Task data Block Start

/-- An agent ATOMIC (R147): a locked tenure on Transit, passed on to another port, or TGT_FAULT. The spec does not say how one is
answered whose poisoned operands its entry drops (R113, R286): here with TGT_FAULT, since it returns data (log entry 118). -/
def Bridge.agentAtomic (b : Bridge) (p : Nat) (k : Packet) : Bridge :=
  if !pktOk k 4 then b.protoError p k 2 else
  match b.upLookup p k (atomicOperand k.op) with
  | (b, none) => b
  | (b, some x) =>
    if 1 < x.get entSPACE then b.refuseReserved p k x
    else if k.poison && x.dropsPoison then (b.poisonDrop x k.addr).answerMer p k.tag k.vi k.dir 4 none false
    else
      let n := atomicOperand k.op
      let parts := fun (t : Nat) =>
        (if 5 ≤ k.op then operandOrder (x.get entORDER) x.off t (k.data.take n) else []) ++
          operandOrder (x.get entORDER) x.off t (k.data.drop (if 5 ≤ k.op then n else 0))
      b.upIssue (merFrom p k) (merSrc p k) x k.addr n false
        (fun t _ => .atomic k.op (if x.get entSPACE = 0 then parts t else k.data) k.poison) k.mark false
        (if x.get entSPACE = 0 then passOn k else id)

/-- An agent's INTERRUPT event (R280). -/
def Bridge.agentInterrupt (b : Bridge) (p : Nat) (k : Packet) : Bridge :=
  if !pktOk k 5 || k.op ≠ 0 then b.protoError p k 2 else
  let v := natOfBytes (k.data.take 2) % 2048
  let drop := fun (b : Bridge) =>
    (((b.bump (.merEventDrop p) Fld.merEventDrop_EVENT_DROP).merLast p k.tag k.type 6).raise .mer 5).merRecord p
  match b.lookup (slotMer p (k.addr / 2 ^ 48)) (k.addr % 2 ^ 48) 1 with
  | none => drop b
  | some x =>
    if b.entOpen x.idx && x.get entSPACE = 4 && v < b.vectors (x.get entPORT) (x.get entRIDFN) then
      b.raiseVector (x.get entPORT) (x.get entRIDFN) v
    else drop b

/-- An agent's CAPS event (R279): a granule other than the port's leaves it without reservations. -/
def Bridge.agentCaps (b : Bridge) (p : Nat) (k : Packet) : Bridge :=
  if !pktOk k 5 || k.op ≠ 1 || k.addr ≠ 0 then b.protoError p k 2 else
  let w := wordOfBytes k.data
  let same := wget w ⟨2, 3⟩ + 7 = b.get (.merPortGeom p) Fld.merPortGeom_GRANULE_LOG2
  let b := b.sets (.merPortStat p) [(Fld.merPortStat_CAPS_SEEN, 1), (Fld.merPortStat_NATIVE_ATOMIC, wget w ⟨0, 1⟩),
    (Fld.merPortStat_RESERVATIONS, if same then wget w ⟨1, 1⟩ else 0), (Fld.merPortStat_AGENT_VER, wget w ⟨8, 8⟩)]
  let b := b.putMerPort { b.merPort p with caps := some w }
  (if same then b else b.raise .mer 4).checkReady p

/-- An agent's BARRIER (R281): the writes of its VI and DIR, of its port, or of every source. -/
def Bridge.agentBarrier (b : Bridge) (p : Nat) (k : Packet) : Bridge :=
  if !pktOk k 6 then b.protoError p k 2 else
  let mine := fun (s : Src) => match k.op, s with
    | 0, s => s = .mer p k.vi k.dir
    | 1, .mer q _ _ => q = p
    | 1, _ => false
    | _, _ => true
  let (id, b) := b.fresh
  b.addBarrier { id := id, ap := p, fn := 0, chan := none, scope := k.op, form := 3, tag := k.tag, seq := 0, t0 := b.tick,
                 answered := false, covers := [], fault := none, job := none, sender := some (merFrom p k) }
    (b.writes.filter (fun j => mine j.src))

/-! Completions. -/

/-- Free a tag; it is not given out before the next tick (R283). -/
def Bridge.freeTag (b : Bridge) (p t : Nat) : Bridge :=
  { b with
    freed := b.freed.filter (fun x => x.tick = b.tick) ++ [⟨p, t, b.tick⟩]
    eng := { b.eng with merTags := b.eng.merTags.filter (fun e => !(e.port = p && e.tag = t)) } }

/-- Write a held tag. -/
def Bridge.putTag (b : Bridge) (e : MerTag) : Bridge :=
  { b with eng := { b.eng with merTags := b.eng.merTags.map (fun x => if x.port = e.port && x.tag = e.tag then e else x) } }

/-- What a completion answers its request with (R270): the result, `none` when it does not fit; RETRY is 5. -/
def complete (j : Job) (k : Packet) : Option Res :=
  if k.type = 8 then
    if k.resp = 3 then some (.err .unmapped)
    else if k.resp = 4 then some (.err .tgtFault)
    else match j.op, k.resp with
      | .write .., 0 => some (.ok [] false)
      | .cstore .., 0 => some (.ok [] false)
      | .cstore .., 1 => some (.rsv 1 [] false)
      | .cstore .., 2 => some (.rsv 2 [] false)
      | _, _ => none
  else
    let fits := k.data.length = k.len + 1 && k.len + 1 = j.span
    match j.op, k.resp with
    | .read _, 0 | .atomic .., 0 | .rload _, 0 => if fits then some (.ok k.data k.poison) else none
    | .rload _, 1 => if fits then some (.rsv 1 k.data k.poison) else none
    | _, _ => none
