-- ==== Sys2Proof/Certificates/Slice0/Obligations.lean ====
section
/-!
DEFINITION. The statements, from the numbered rules of the spec.
-/

open Sys2Proof
open Sys2Proof.Machine

/-! The block as a whole.  -/

/-- A step with commands waiting runs the one at the front of the queue, on the state with the rest of the queue. -/
def Obligations.StepRunsFrontCommand : Prop :=
  ∀ (s : State) (c : Instr) (rest : List Instr),
    step { s with pending := c :: rest } = exec c { s with pending := rest }

/-- Log entry 2, the model's choice: a step with no command waiting is one tick of 20 ns. Without VAUX nothing changes (R408); in M1 the
tick counter advances by one and no register but the journal's age changes. -/
def Obligations.EmptyQueueTicks : Prop :=
  ∀ s : State, s.pending = [] →
    (s.b.mode = 0 → step s = .next s) ∧
    (s.b.mode = 1 → ∃ t, step s = .next t ∧ t.b.tick = s.b.tick + 1 ∧ t.mem = s.mem ∧ t.pending = [] ∧
      (∀ r, r ≠ .ifvJournal → t.b.raw r = s.b.raw r))

/-- Every command answers a next state, in every state, and leaves the queue to the step. -/
def Obligations.ExecAnswersNext : Prop :=
  ∀ (c : Instr) (s : State), ∃ t, exec c s = .next t ∧ t.pending = s.pending

/-- The archive memory stays in canonical form over every step. -/
def Obligations.StepKeepsMemoryCanonical : Prop :=
  ∀ s t : State, s.sound → step s = .next t → t.sound

/-- After reset the archive memory is in canonical form and lists nothing, and no command waits. -/
def Obligations.ResetSound : Prop :=
  State.reset.sound ∧ State.reset.pending = [] ∧ ∀ a, memGet State.reset.mem a = memDefault

/-- R16, R60, R470: what the archive memory keeps. A command that stores nothing leaves every byte as it was. A request that the archive
serves, in every mode but Quarantine and only while the archive is ready, stores the enabled bytes of its write and no other. -/
def Obligations.ArchiveMemoryFrame : Prop :=
  (∀ (c : Instr) (s t : State), writesMemory c = false → exec c s = .next t → t.mem = s.mem) ∧
  (∀ (e : ArchiveEnd) (s : State),
    (s.b.get .arcStat Fld.arcStat_READY = 1 → s.b.mode ≠ 11 → ∀ r, s.b.archNext = some r →
      exec (.archiveRequestServed e) s = .next (s.archServe e r)) ∧
    (s.b.get .arcStat Fld.arcStat_READY = 0 ∨ s.b.mode = 11 ∨ s.b.archNext = none →
      exec (.archiveRequestServed e) s = .next s)) ∧
  (∀ (e : ArchiveEnd) (s : State) (r : ArchReq),
    (∀ j d k, r.job = some j → j.op = .write d k →
      let m := (s.archServe e r).mem
      (∀ i, i < d.length → memGet m (j.addr + i) = ((d[i]?).getD none).getD (memGet s.mem (j.addr + i))) ∧
      ∀ x, (x < j.addr ∨ j.addr + d.length ≤ x) → memGet m x = memGet s.mem x) ∧
    ((∀ j, r.job = some j → ∀ d k, j.op ≠ .write d k) → (s.archServe e r).mem = s.mem))

/-- R460: SVC_ALERT_N is asserted exactly while a block has an event that its SVC_EN selects, while the bridge is parked, and in
Quarantine. -/
def Obligations.ServiceAlert : Prop :=
  ∀ b : Bridge, b.svcAlert = true ↔
    (∃ k ∈ Blk.all, ∃ n, n < 32 ∧ b.event k n = true ∧ (b.raw (.blkEventEn k)).getLsbD (32 + n) = true) ∨
    b.get .pwrMode Fld.pwrMode_PARKED = 1 ∨ b.mode = 11

/-! Supplies, pins and starts.  -/

/-- From R394 and R411: the loss of VAUX leaves M0, the kept page as it is initialised and no byte of the archive listed. VAUX reaching
its threshold in M0, while PWRGOOD is low or PERST_N asserted, leaves M1 with both pins as they are, the retention latch set and the kept
page as the island initialises it. From R394, R401 and R410: PWRGOOD falling in M2 to M11 leaves M1 with the Transit outputs floating and
PAIR_HB_OUT low. In every mode with VAUX the alarm of the island, the kept page, the tick counter and the archive memory stay, and
THERMTRIP_N is released; in M1 nothing else changes. -/
def Obligations.SuppliesRiseAndFall : Prop :=
  ((∀ s : State, ∃ t, exec .vauxLost s = .next t ∧ t.b.mode = 0 ∧ t.mem = [] ∧ t.b.pins.vaux = false ∧ t.b.kept = Kept.fresh) ∧
   (∀ (s : State) (pg pr : Bool) (x : Straps) (f g : FlashSlot), s.b.mode = 0 → (pg && pr) = false →
     ∃ t, exec (.vauxPowerOn pg pr x f g) s = .next t ∧ t.b.mode = 1 ∧ t.b.kept = Kept.fresh ∧ t.b.kept.latch = true ∧
       t.b.pins.vaux = true ∧ t.b.pins.pwrgood = pg ∧ t.b.pins.perstReleased = pr ∧ t.mem = s.mem)) ∧
  (∀ s : State, 1 ≤ s.b.mode → s.b.pins.pwrgood = true →
     ∃ t, exec .pwrgoodFall s = .next t ∧ t.b.mode = 1 ∧ t.b.pins.pwrgood = false ∧ t.b.pins.thermtrip = false ∧
       t.b.raw .pwrSidWake = s.b.raw .pwrSidWake ∧ t.b.kept = s.b.kept ∧ t.b.tick = s.b.tick ∧ t.mem = s.mem ∧
       (s.b.mode ≠ 1 → t.b.pins.transitFloat = true ∧ t.b.eng.pair.hbOut = false) ∧
       (s.b.mode = 1 → t.b = { s.b with pins := { s.b.pins with pwrgood := false, thermtrip := false } }))
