-- ==== Sys2Proof/Laws/State.lean ====
section
/-!
SUPPORT. What each write of the state leaves alone: one equation per field per operation, each true by definition, so that
no proof unfolds a record update.
-/
namespace Sys2Proof.Machine

open Sys2Proof

variable (b : Bridge)

/-! `Bridge.put` writes regs alone. -/

@[simp] theorem Bridge.put_part (r : Reg) (w : Word) : (b.put r w).part = b.part := rfl
@[simp] theorem Bridge.put_authFuse (r : Reg) (w : Word) : (b.put r w).authFuse = b.authFuse := rfl
@[simp] theorem Bridge.put_tick (r : Reg) (w : Word) : (b.put r w).tick = b.tick := rfl
@[simp] theorem Bridge.put_freeCtr (r : Reg) (w : Word) : (b.put r w).freeCtr = b.freeCtr := rfl
@[simp] theorem Bridge.put_nextId (r : Reg) (w : Word) : (b.put r w).nextId = b.nextId := rfl
@[simp] theorem Bridge.put_out (r : Reg) (w : Word) : (b.put r w).out = b.out := rfl
@[simp] theorem Bridge.put_overridden (r : Reg) (w : Word) : (b.put r w).overridden = b.overridden := rfl
@[simp] theorem Bridge.put_cfg (r : Reg) (w : Word) : (b.put r w).cfg = b.cfg := rfl
@[simp] theorem Bridge.put_msix (r : Reg) (w : Word) : (b.put r w).msix = b.msix := rfl
@[simp] theorem Bridge.put_pendVec (r : Reg) (w : Word) : (b.put r w).pendVec = b.pendVec := rfl
@[simp] theorem Bridge.put_pins (r : Reg) (w : Word) : (b.put r w).pins = b.pins := rfl
@[simp] theorem Bridge.put_kept (r : Reg) (w : Word) : (b.put r w).kept = b.kept := rfl
@[simp] theorem Bridge.put_alm (r : Reg) (w : Word) : (b.put r w).alm = b.alm := rfl
@[simp] theorem Bridge.put_archReqs (r : Reg) (w : Word) : (b.put r w).archReqs = b.archReqs := rfl
@[simp] theorem Bridge.put_ledger (r : Reg) (w : Word) : (b.put r w).ledger = b.ledger := rfl
@[simp] theorem Bridge.put_freed (r : Reg) (w : Word) : (b.put r w).freed = b.freed := rfl
@[simp] theorem Bridge.put_pbs (r : Reg) (w : Word) : (b.put r w).pbs = b.pbs := rfl
@[simp] theorem Bridge.put_proving (r : Reg) (w : Word) : (b.put r w).proving = b.proving := rfl
@[simp] theorem Bridge.put_reqs (r : Reg) (w : Word) : (b.put r w).reqs = b.reqs := rfl
@[simp] theorem Bridge.put_hostReads (r : Reg) (w : Word) : (b.put r w).hostReads = b.hostReads := rfl
@[simp] theorem Bridge.put_ups (r : Reg) (w : Word) : (b.put r w).ups = b.ups := rfl
@[simp] theorem Bridge.put_barriers (r : Reg) (w : Word) : (b.put r w).barriers = b.barriers := rfl
@[simp] theorem Bridge.put_barSeq (r : Reg) (w : Word) : (b.put r w).barSeq = b.barSeq := rfl
@[simp] theorem Bridge.put_barStat (r : Reg) (w : Word) : (b.put r w).barStat = b.barStat := rfl
@[simp] theorem Bridge.put_eng (r : Reg) (w : Word) : (b.put r w).eng = b.eng := rfl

Task data Block End

Work instruction =
Word for word, restate the lines of the data above that fall between the line holding "(s.b.mode ≠ 1" and the line holding "b.cfg := rfl", inclusive, and no other lines.

Written solution =
       (s.b.mode ≠ 1 → t.b.pins.transitFloat = true ∧ t.b.eng.pair.hbOut = false) ∧
       (s.b.mode = 1 → t.b = { s.b with pins := { s.b.pins with pwrgood := false, thermtrip := false } }))
-- ==== Sys2Proof/Laws/State.lean ====
section
/-!
SUPPORT. What each write of the state leaves alone: one equation per field per operation, each true by definition, so that
no proof unfolds a record update.
-/
namespace Sys2Proof.Machine

open Sys2Proof

variable (b : Bridge)

/-! `Bridge.put` writes regs alone. -/

@[simp] theorem Bridge.put_part (r : Reg) (w : Word) : (b.put r w).part = b.part := rfl
@[simp] theorem Bridge.put_authFuse (r : Reg) (w : Word) : (b.put r w).authFuse = b.authFuse := rfl
@[simp] theorem Bridge.put_tick (r : Reg) (w : Word) : (b.put r w).tick = b.tick := rfl
@[simp] theorem Bridge.put_freeCtr (r : Reg) (w : Word) : (b.put r w).freeCtr = b.freeCtr := rfl
@[simp] theorem Bridge.put_nextId (r : Reg) (w : Word) : (b.put r w).nextId = b.nextId := rfl
@[simp] theorem Bridge.put_out (r : Reg) (w : Word) : (b.put r w).out = b.out := rfl
@[simp] theorem Bridge.put_overridden (r : Reg) (w : Word) : (b.put r w).overridden = b.overridden := rfl
@[simp] theorem Bridge.put_cfg (r : Reg) (w : Word) : (b.put r w).cfg = b.cfg := rfl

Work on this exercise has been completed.